----- Records supplied -----
end

/-! ### From an owner's work to the command -/

/-- An operation keeps the event flags: every flag set before it is set after it (R163). -/
def KeepsFlags (f : State → State) : Prop :=
  ∀ (s : State) (k : Nat), s.events.getLsbD k = true → (f s).events.getLsbD k = true

/-- A host's request keeps the flags where its work does; an overrun raises one (R160). -/
theorem host_keepsFlags (i : Instr) {work : State → Result × State}
    (kept : KeepsFlags fun s => (work s).2) : KeepsFlags (host i work) := by
  intro s k h
  unfold host
  dsimp only
  split
  next => exact kept _ k (State.settled_keeps_flag h)
  next => simp [h]

theorem answered_keepsFlags (d : DropIx) (code : Nat) {work : State → Result × State}
    (kept : KeepsFlags fun s => (work s).2) : KeepsFlags (answered d code work) := fun s k h => by
  simpa [answered] using kept s k h

theorem intake_keepsFlags (d : DropIx) {handle : State → State} (kept : KeepsFlags handle) :
    KeepsFlags (intake d handle) := by
  intro s k h
  unfold intake
  split
  next => exact h
  next => exact kept _ k (by simpa using h)

theorem station_keepsFlags (d : DropIx) {handle : State → State} (kept : KeepsFlags handle) :
    KeepsFlags (station d handle) := by
  intro s k h
  have settled := State.settled_keeps_flag h
  unfold station
  split
  next => exact intake_keepsFlags d kept _ k settled
  next => exact settled

/-- Every request of a console keeps the flags. -/
theorem consoleEffect_keepsFlags (i : Instr) : KeepsFlags (consoleEffect i) := by
  unfold consoleEffect
  split
  case h_12 => exact fun _ _ h => h
  all_goals exact answered_keepsFlags _ _ fun _ _ h => by simp [h]

/-- Every request of a typist keeps the flags. -/
theorem typistEffect_keepsFlags (i : Instr) : KeepsFlags (typistEffect i) := by
  unfold typistEffect
  split
  case h_5 t x => exact fun _ _ h => doneRequest_keeps_flag h t x
  case h_6 t x => exact fun _ _ h => releaseRequest_keeps_flag h t x
  case h_11 => exact fun _ _ h => h
  all_goals exact answered_keepsFlags _ _ fun _ _ h => by simp [h]

theorem State.routed_keepsFlags (d : DropIx) (code : Nat) (ps : List Byte) :
    KeepsFlags fun s => s.routed d code ps := by
  intro s k h
  unfold State.routed
  repeat' split
  next => simp [h]
  next => simp [h]
  next i _ => exact consoleEffect_keepsFlags i s k h
  next => simp [h]
  next => simp [h]
  next i _ => exact typistEffect_keepsFlags i s k h

theorem State.requestTaken_keepsFlags (d : DropIx) (bytes : List Byte) :
    KeepsFlags fun s => s.requestTaken d bytes := by
  cases bytes with
  | nil => exact fun _ _ h => h
  | cons code ps => exact intake_keepsFlags d (State.routed_keepsFlags d code.toNat ps)

/-- Presence, the status block and the request of a good reply keep the flags (R151). -/
theorem State.goodReply_keepsFlags (d : DropIx) (r : Reply) : KeepsFlags fun s => s.goodReply d r :=
  fun _ k h => State.requestTaken_keepsFlags d r.request _ k (by simp [h])

theorem State.receive_keepsFlags (frame : List Byte) : KeepsFlags fun s => s.receive frame := by
  intro s k h
  dsimp only [State.receive, State.replied]
  repeat' split
  next => exact h
  next => simp [h]
  next r _ => simpa using State.goodReply_keepsFlags _ r s k h

/-- What a console or a typist asks under a request that the host has too keeps the flags where the work
does. -/
theorem asked_keepsFlags (a : Asker) (i : Instr) {work : State → Result × State}
    (kept : KeepsFlags fun s => (work s).2) : KeepsFlags (asked a i work) := by
  cases a with
  | host => exact host_keepsFlags i kept
  | console c => exact station_keepsFlags _ (answered_keepsFlags _ _ kept)
  | typist t => exact station_keepsFlags _ (answered_keepsFlags _ _ kept)

/-- Every command but RESET and CLEAR-EVENTS keeps the flags (R163). -/
theorem exec_keeps_flag (c : Instr) (running : c.isReset = false) (other : ∀ w, c ≠ .clearEvents w)
    {s : State} {k : Nat} (h : s.events.getLsbD k = true) :
    ∃ t, exec c s = .next t ∧ t.events.getLsbD k = true := by
  have settled := State.settled_keeps_flag h
  cases c
  case reset => exact nomatch running
  case clearEvents w => exact absurd rfl (other w)
  case officeTick => exact ⟨_, rfl, State.tick_keeps_flag (State.finishTick_keeps_flag settled)⟩
  case goodReply frame => exact ⟨_, rfl, State.receive_keepsFlags frame _ k settled⟩
  case offerTimerExpiry | typistGraceExpiry | consoleGraceExpiry | driftWindowCheck
      | auditCountdownExpiry | placementPass | pollRound | pollTransaction | replyMiss | requestFrame
      | spiRead =>
    exact ⟨_, rfl, by simp [settled]⟩
  case doneTake t x =>
    exact ⟨_, rfl, station_keepsFlags _ (typistEffect_keepsFlags (.doneTake t x)) s k h⟩
  case releaseTake t x =>
    exact ⟨_, rfl, station_keepsFlags _ (typistEffect_keepsFlags (.releaseTake t x)) s k h⟩
  case openTake | closeTake | rollTake | markTake | sealTake | unsealTake | locateMark | rushTake
      | signOn | signOff | checkpoint | raiseQuery | acceptOffer | declineOffer =>
    exact ⟨_, rfl, station_keepsFlags _ (answered_keepsFlags _ _ fun _ _ h => by simp [h]) s k h⟩
  case resolveQuery | listMarks | probeTake =>
    exact ⟨_, rfl, asked_keepsFlags _ _ (fun _ _ h => by simp [h]) s k h⟩
  case setClock | setParam | readParam | enableDrop | disableDrop | readDrop | setTypist | readTypist
      | setConsole | lockClearance | openSession | endSession | readSession | readTake | scanTakes
      | setDeadline | setClass | relevel | withdrawTake | requeueTake | certifyTake | retireTake
      | readMarks | readEvents | setMask | clearCounts =>
    exact ⟨_, rfl, host_keepsFlags _ (fun _ _ h => by simp [h]) s k h⟩

/-! ### The event flags and ATTN (R163, R164) -/

/-- A two-byte selection gives a position beyond the flags where it is 4000h or more (R164). -/
theorem beyondFlags_eq (w : Half) : beyondFlags w = decide (2 ^ 14 ≤ w.toNat) := by
  have shifted : w >>> 14 = 0#16 ↔ w.toNat < 2 ^ 14 := by
    rw [← BitVec.toNat_inj, BitVec.toNat_ushiftRight, Nat.shiftRight_eq_div_pow]
    simp
  rw [beyondFlags, Bool.eq_iff_iff, bne_iff_ne, decide_eq_true_iff, ← not_lt]
  exact not_congr shifted

theorem Event.bit_lt (e : Event) : e.bit < 14 := by
  cases e <;> decide

/-- Each of the 14 flag positions is the place of an event (10.4, R166). -/
theorem Event.exists_bit_eq : ∀ k : Fin 14, ∃ e : Event, e.bit = k
  | 0 => ⟨.returned, rfl⟩
  | 1 => ⟨.atRisk, rfl⟩
  | 2 => ⟨.late, rfl⟩
  | 3 => ⟨.rushWaiting, rfl⟩
  | 4 => ⟨.dropAbsent, rfl⟩
  | 5 => ⟨.typistLost, rfl⟩
  | 6 => ⟨.takeCutShort, rfl⟩
  | 7 => ⟨.consoleDrift, rfl⟩
  | 8 => ⟨.auditFail, rfl⟩
  | 9 => ⟨.markLost, rfl⟩
  | 10 => ⟨.queryRaised, rfl⟩
  | 11 => ⟨.overlong, rfl⟩
  | 12 => ⟨.directoryFull, rfl⟩
  | 13 => ⟨.supervisorOverrun, rfl⟩

/-- ATTN follows the unmasked flags (R163). -/
theorem State.attn_iff (s : State) :
    s.attn = true ↔ ∃ e : Event, s.flagSet e = true ∧ s.masks.getLsbD e.bit = false := by
  have unmasked_bit : s.attn = true ↔
      ∃ k < 14, s.events.getLsbD k = true ∧ s.masks.getLsbD k = false := by
    simp only [State.attn, bne_iff_ne, ne_eq, BitVec.eq_of_getLsbD_eq_iff, not_forall]
    simp [BitVec.getLsbD_and, BitVec.getLsbD_not, and_left_comm]
  rw [unmasked_bit]
  constructor
  · rintro ⟨k, lt, unmasked⟩
    obtain ⟨e, place⟩ := Event.exists_bit_eq ⟨k, lt⟩
    exact ⟨e, by simpa [State.flagSet, place] using unmasked⟩
  · rintro ⟨e, unmasked⟩
    exact ⟨e.bit, e.bit_lt, unmasked⟩

/-- Settles O4: the three requests run in the settled state, `exec_keeps_flag` over every command, and
`State.attn_iff`. -/
theorem eventFlags : Obligations.EventFlags := by
  refine ⟨fun s w => ⟨fun ready => ?read, fun ready => ?clear, fun ready => ?mask⟩,
    fun c s t e run running other set => ?sticky, State.attn_iff⟩
  case read => exact congrArg Host.Outcome.next (host_of_hostReady readEventsWork ready)
  case clear =>
    rw [← beyondFlags_eq]
    exact congrArg Host.Outcome.next (host_of_hostReady (clearEventsWork w) ready)
  case mask =>
    rw [← beyondFlags_eq]
    exact congrArg Host.Outcome.next (host_of_hostReady (setMaskWork w) ready)
  case sticky =>
    obtain ⟨t', run', kept⟩ := exec_keeps_flag c running other set
    obtain rfl : t' = t := Host.Outcome.next.inj (run'.symm.trans run)
    exact kept

end Sys2Proof.Machine
end
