-- ==== Sys2Proof/Decode.lean ====
section
/-! DEFINITION. The decoder, total on every command, and the encoder beside it (spec/30_encoding.md R70 to R76). -/

namespace Sys2Proof

/-! ### The fields of the command word `C64` (R71) -/

/-- `OPC`, bits [7:0]. -/
def fieldOpc (w : Word) : Byte := w.extractLsb' 0 8
/-- `A`, bits [15:8]. -/
def fieldA (w : Word) : Byte := w.extractLsb' 8 8
/-- `B`, bits [23:16]. -/
def fieldB (w : Word) : Byte := w.extractLsb' 16 8
/-- `F`, bits [31:24]. -/
def fieldF (w : Word) : Byte := w.extractLsb' 24 8
/-- `W`, bits [63:32]. -/
def fieldW (w : Word) : BitVec 32 := w.extractLsb' 32 32
/-- `F[i]`, which is word bit `24 + i`. -/
def flagF (w : Word) (i : Nat) : Bool := (fieldF w).getLsbD i

/-- The word's value, `OPC | A << 8 | B << 16 | F << 24 | W << 32` (R71). -/
def packWord (opc a b f : Byte) (w : BitVec 32) : Word :=
  opc.setWidth 64 ||| a.setWidth 64 <<< 8 ||| b.setWidth 64 <<< 16 ||| f.setWidth 64 <<< 24 ||| w.setWidth 64 <<< 32

/-- One flag as bit `i` of an `F` or `RF` byte (R71, R72). -/
def flagBit (x : Bool) (i : Nat) : Byte := (BitVec.ofBool x).setWidth 8 <<< i

/-! ### The opcode map (R75) -/

/-- The opcode map, row by row as R75 lists it. -/
def opcodeMap : List (Byte × Mnemonic) :=
  [ (0x00, .nop), (0x01, .reset),
    (0x10, .dlcCeil), (0x11, .padReq),
    (0x20, .crcInit), (0x21, .crcAddb), (0x22, .crcAdd), (0x23, .crcRead),
    (0x30, .tailEnc), (0x31, .tailDec),
    (0x40, .rfStart), (0x41, .rfPush), (0x42, .rfEnd), (0x43, .rfNext),
    (0x50, .serStart), (0x51, .serFrag), (0x52, .serSeal), (0x53, .serNext), (0x54, .serAbort),
    (0x60, .rxFeed), (0x61, .rxReset), (0x62, .rxState) ]

/-- The command that `OPC` selects, if the value is assigned (R75, R76). -/
def mnemonicOf (opc : Byte) : Option Mnemonic :=
  (opcodeMap.find? fun row => row.1 == opc).map fun row => row.2

/-- The `OPC` value of a command (R75). -/
def opcodeOf : Mnemonic → Byte
  | .nop => 0x00
  | .reset => 0x01
  | .dlcCeil => 0x10
  | .padReq => 0x11
  | .crcInit => 0x20
  | .crcAddb => 0x21
  | .crcAdd => 0x22
  | .crcRead => 0x23
  | .tailEnc => 0x30
  | .tailDec => 0x31
  | .rfStart => 0x40
  | .rfPush => 0x41
  | .rfEnd => 0x42
  | .rfNext => 0x43
  | .serStart => 0x50
  | .serFrag => 0x51
  | .serSeal => 0x52
  | .serNext => 0x53
  | .serAbort => 0x54
  | .rxFeed => 0x60
  | .rxReset => 0x61
  | .rxState => 0x62

/-! ### Decoding -/

/-- The operands a command reads from its fields (R73, R75); every other field, and the block of a command that takes none,
is ignored (R74). -/
def readOperands (c : Command) : Mnemonic → Instr
  | .nop => .nop
  | .reset => .reset
  | .dlcCeil => .dlcCeil (fieldW c.word)
  | .padReq => .padReq (fieldA c.word) (fieldW c.word)
  | .crcInit => .crcInit
  | .crcAddb => .crcAddb (fieldA c.word)
  | .crcAdd => .crcAdd c.block
  | .crcRead => .crcRead
  | .tailEnc => .tailEnc (flagF c.word 0) (flagF c.word 1) (flagF c.word 2) (fieldW c.word)
  | .tailDec => .tailDec (fieldA c.word)
  | .rfStart => .rfStart (fieldW c.word)
  | .rfPush => .rfPush c.block
  | .rfEnd => .rfEnd
  | .rfNext => .rfNext
  | .serStart => .serStart (fieldA c.word) (fieldB c.word) (flagF c.word 0) (fieldW c.word)
  | .serFrag => .serFrag c.block
  | .serSeal => .serSeal
  | .serNext => .serNext
  | .serAbort => .serAbort
  | .rxFeed => .rxFeed (fieldA c.word) c.block
  | .rxReset => .rxReset (fieldA c.word)
  | .rxState => .rxState (fieldA c.word)

/-- Decoding: only `OPC` selects the command (R75), and an unassigned value is rejected by name (R76). -/
def decode (c : Command) : Except DecodeError Instr :=
  match mnemonicOf (fieldOpc c.word) with
  | some mn => .ok (readOperands c mn)
  | none => .error (.illegalOpcode (fieldOpc c.word))

/-! ### Encoding -/

/-- The mnemonic of an instruction (R75). -/
def mnemonic : Instr → Mnemonic
  | .nop => .nop
  | .reset => .reset
  | .dlcCeil _ => .dlcCeil
  | .padReq _ _ => .padReq
  | .crcInit => .crcInit
  | .crcAddb _ => .crcAddb
  | .crcAdd _ => .crcAdd
  | .crcRead => .crcRead
  | .tailEnc _ _ _ _ => .tailEnc
  | .tailDec _ => .tailDec
  | .rfStart _ => .rfStart
  | .rfPush _ => .rfPush
  | .rfEnd => .rfEnd
  | .rfNext => .rfNext
  | .serStart _ _ _ _ => .serStart
  | .serFrag _ => .serFrag
  | .serSeal => .serSeal
  | .serNext => .serNext
  | .serAbort => .serAbort
  | .rxFeed _ _ => .rxFeed
  | .rxReset _ => .rxReset
  | .rxState _ => .rxState

/-- The command of an instruction: its operands in their fields (R73, R75), every reserved field 0 and no stray block, as
R74 asks of software. -/
def encode (i : Instr) : Command :=
  let op := opcodeOf (mnemonic i)
  match i with
  | .nop => ⟨packWord op 0 0 0 0, []⟩
  | .reset => ⟨packWord op 0 0 0 0, []⟩
  | .dlcCeil n => ⟨packWord op 0 0 0 n, []⟩
  | .padReq m n => ⟨packWord op m 0 0 n, []⟩
  | .crcInit => ⟨packWord op 0 0 0 0, []⟩
  | .crcAddb b => ⟨packWord op b 0 0 0, []⟩
  | .crcAdd d => ⟨packWord op 0 0 0 0, d⟩
  | .crcRead => ⟨packWord op 0 0 0 0, []⟩
  | .tailEnc sot eot tgl tid => ⟨packWord op 0 0 (flagBit sot 0 ||| flagBit eot 1 ||| flagBit tgl 2) tid, []⟩
  | .tailDec t => ⟨packWord op t 0 0 0, []⟩
  | .rfStart c => ⟨packWord op 0 0 0 c, []⟩
  | .rfPush d => ⟨packWord op 0 0 0 0, d⟩
  | .rfEnd => ⟨packWord op 0 0 0 0, []⟩
  | .rfNext => ⟨packWord op 0 0 0 0, []⟩
  | .serStart m tid lb ident => ⟨packWord op m tid (flagBit lb 0) ident, []⟩
  | .serFrag d => ⟨packWord op 0 0 0 0, d⟩
  | .serSeal => ⟨packWord op 0 0 0 0, []⟩
  | .serNext => ⟨packWord op 0 0 0 0, []⟩
  | .serAbort => ⟨packWord op 0 0 0 0, []⟩
  | .rxFeed slot w => ⟨packWord op slot 0 0 0, w⟩
  | .rxReset slot => ⟨packWord op slot 0 0 0, []⟩
  | .rxState slot => ⟨packWord op slot 0 0 0, []⟩

/-! ### The words of the opcode table -/

/-- The command whose word has the value `w` in its low `nbits` bits and 0 above, with an empty block: the table gives a
block no bits (log 11). -/
def tableCommand (nbits w : Nat) : Command := ⟨BitVec.ofNat 64 (w % 2 ^ nbits), []⟩

/-- What the decoder reads from a word of the opcode table. -/
def decodeTableWord (nbits w : Nat) : Option Instr :=
  match decode (tableCommand nbits w) with
  | .ok i => some i
  | .error _ => none

end Sys2Proof
end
-----
What the exercise asks: Your answer should consist of all lines above that include the string "fieldF".

Response to this exercise:
def fieldF (w : Word) : Byte := w.extractLsb' 24 8
def flagF (w : Word) (i : Nat) : Bool := (fieldF w).getLsbD i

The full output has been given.